> **What the task asks**:
Each line from the one containing "XT-32 too. -/" through the final line of the records is to be repeated exactly, with no additions.

[Supplied records]

/-- EXT of a region of `n` units of 4 KiB (R276). -/
def Half.extOf (h : Half) (mirror : Bool) (n : Nat) : Nat :=
  if mirror then cdiv (2 * n) (max 1 h.pcsLaid) else cdiv n (max 1 (h.pcsLaid - 8))

/-- Sizes of the regions in units of 4 KiB, by region number; L48 records and capture rings share what is left, three parts to
one, or as `l48` and `cap` bytes need. -/
def Half.regionSizes (h : Half) (l48 cap : Nat) : List Nat :=
  let u (n : Nat) : Nat := cdiv n 4096
  let fixed := [u h.delayBytes, u h.flagBytes, u h.cornerBytes, u (96 * mib), u (4 * gib)]
  let used := (fixed.map (h.extOf false)).sum + h.extOf true (u mirrorBytes)
  let left := (196608 - used) * (h.pcsLaid - 8)
  let capU := if u l48 ≤ left * 3 / 4 && u cap ≤ left / 4 then left / 4 else max (u cap) (left - u l48) |> min left
  let capU := if u l48 + u cap ≤ left then (if left * 3 / 4 < u l48 then left - u l48 else if left / 4 < u cap then u cap else left / 4) else capU
  [fixed.getD 0 0, fixed.getD 1 0, fixed.getD 2 0, left - capU, fixed.getD 3 0, fixed.getD 4 0, capU, u mirrorBytes]

/-- One region entry as five words: EN, MIRROR and SET, BASE, SIZE, PCBASE, EXT. (DESIGN CHOICE, log 24) -/
def regionEntry (mirror : Bool) (base size pcbase ext : Nat) : List Word :=
  if size = 0 then List.replicate 5 0
  else [BitVec.ofNat 32 (2 ^ 31 + (if mirror then 2 ^ 30 else 0) + 0xFFFF), BitVec.ofNat 32 base, BitVec.ofNat 32 size, BitVec.ofNat 32 pcbase, BitVec.ofNat 32 ext]

/-- The words of a region entry as they will stand: its shadow where one waits for a tick, else what is in effect (R31, R277). -/
def Half.regionPlan (h : Half) (r : Nat) : List Word :=
  [HBM_REGION_0, HBM_REGION_1, HBM_REGION_2, HBM_REGION_3, HBM_REGION_4].map (fun d => SMap.getD h.shadow (d.at r) (h.get d r))

/-- Write a region entry; it hands over at the next tick (R277). -/
def Half.planRegion (h : Half) (r : Nat) (ws : List Word) : Half :=
  let words := ([HBM_REGION_0, HBM_REGION_1, HBM_REGION_2, HBM_REGION_3, HBM_REGION_4] : List RegDef).zip ws
  { h with shadow := words.foldl (fun m e => SMap.insert m (e.1.at r) e.2) h.shadow }

/-- The region is laid, or will be at the next tick. -/
def Half.regionLaid (h : Half) (r : Nat) : Bool := bit ((h.regionPlan r).getD 0 0).toNat 31

/-- Lay the regions: the mirrored one first in addresses and in the pseudo-channels, then the others in their order. Entries that
stand as they should are left; the others go to the shadow table and hand over at the next tick. (DESIGN CHOICE, log 24) -/
def Half.layHbm (h : Half) (l48 cap : Nat) : Half :=
  let sizes := h.regionSizes l48 cap
  let order := [7, 0, 1, 2, 3, 4, 5, 6]
  let entries := (order.foldl (fun (acc : List (Nat × List Word) × Nat × Nat) r =>
    let n := sizes.getD r 0
    let e := h.extOf (r == 7) n
    (acc.1 ++ [(r, regionEntry (r == 7) acc.2.1 n acc.2.2 e)], acc.2.1 + n, acc.2.2 + e)) ([], 0, 0)).1
  h.fold (entries.filter (fun e => h.regionPlan e.1 != e.2)) (fun h e => h.planRegion e.1 e.2)

/-- First address and bytes of a region as Exylo has laid it. -/
def Half.regionSpan (h : Half) (r : Nat) : Nat × Nat :=
  let ws := h.regionPlan r
  if h.regionLaid r then ((ws.getD 1 0).toNat * 4096, (ws.getD 2 0).toNat * 4096) else (0, 0)

/-- First address for `n` bytes aligned to `al` in `span` beside what is held there. -/
def firstFit (span : Nat × Nat) (held : List (Nat × Nat)) (n al : Nat) : Option Nat :=
  let up (a : Nat) : Nat := cdiv a al * al
  ((span.1 :: held.map (fun e => e.1 + e.2)).map up).filter (fun a =>
    span.1 ≤ a && a + n ≤ span.1 + span.2 && held.all (fun e => !rangesMeet a n e.1 e.2)) |>.min?

/-- What stands in the mirrored region: contexts, ring and completion regions, beam-table images, flash staging. -/
def Half.mirrorHeld (h : Half) : List (Nat × Nat) :=
  let b := (h.regionSpan regionMirror).1
  (b, contextBytes)
    :: h.exy.rings.flatMap (fun r => (r.base, 32 * 2 ^ r.rcode)
        :: (if r.ccode = 0 then [] else [(r.cbase, 16 * 2 ^ r.ccode)])
        ++ (match r.grow with | some g => [(g.1, 32 * 2 ^ g.2.1)] | none => []))
    ++ h.exy.images.flatMap (fun e => if e.2.2.2 = 0 then [] else [(e.2.1, e.2.2.2), (e.2.2.1, e.2.2.2)])
    ++ (if h.exy.upd.state = 1 || h.exy.upd.state = 2 then [(h.exy.upd.base, h.exy.upd.len)] else [])

def Half.mirrorFit (h : Half) (n al : Nat) : Option Nat := firstFit (h.regionSpan regionMirror) h.mirrorHeld n al

/-- Rings of a schedule that must move to a larger region, with their RCODE (R249). -/
def Half.ringGrowth (h : Half) (x : Sched) : List (Nat × Nat) :=
  (h.ringSizes x).filter (fun e => (h.ringRec e.1).any (fun r => r.rcode < e.2 && !r.grow.any (fun g => e.2 ≤ g.2.1)))

/-- Reserve a larger region for each ring that needs one; `tick` is the first at which it may move. -/
def Half.reserveRings (h : Half) (tick : Nat) : List (Nat × Nat) → Option Half
  | [] => some h
  | (r, c) :: rest =>
    match h.mirrorFit (32 * 2 ^ c) (32 * 2 ^ c) with
    | none => none
    | some a =>
      Half.reserveRings { h with exy := { h.exy with rings := h.exy.rings.map (fun x => if x.ring == r then { x with grow := some (a, c, tick) } else x) } } tick rest

/-! ### Admission (R33, R459) -/

/-- A test of a limit. -/
def exceeds (demand limit : Rat) : Bool := limit < demand

/-- XT-32 tiles of a subarray with more than 256 inputs, or of one whose 32-blocks cannot all be numbered 0 to 7 (R36, R139). (DEDUCED, log 25) -/
def Sched.x32Bad (x : Sched) : Bool :=
  x.visSets.any (fun p => p.2.x32 && (256 < x.inputs.length || 8 < blocks32 x.inputs))

/-- Visibility products that differ in a setting that they share (R458). -/
def Sched.corrDiffers (x : Sched) : Bool :=
  x.visSets.any (fun p => x.corr.any (fun v => p.2.gcode != v.gcode || p.2.amode != v.amode || p.2.k16c != v.k16c || p.2.x32 != v.x32))

/-- Cells that the folder visits per frame (R192): 4,096 for each of the T_s tiles of 64-blocks, at XT-32 too. -/
def Half.foldCells (h : Half) (x : Sched) (v : VisSet) : Nat := h.outChans v * (x.blocks * (x.blocks + 1) / 2) * 4096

[/Supplied records]

> **Answer to this exercise**:
/-- Cells that the folder visits per frame (R192): 4,096 for each of the T_s tiles of 64-blocks, at XT-32 too. -/
def Half.foldCells (h : Half) (x : Sched) (v : VisSet) : Nat := h.outChans v * (x.blocks * (x.blocks + 1) / 2) * 4096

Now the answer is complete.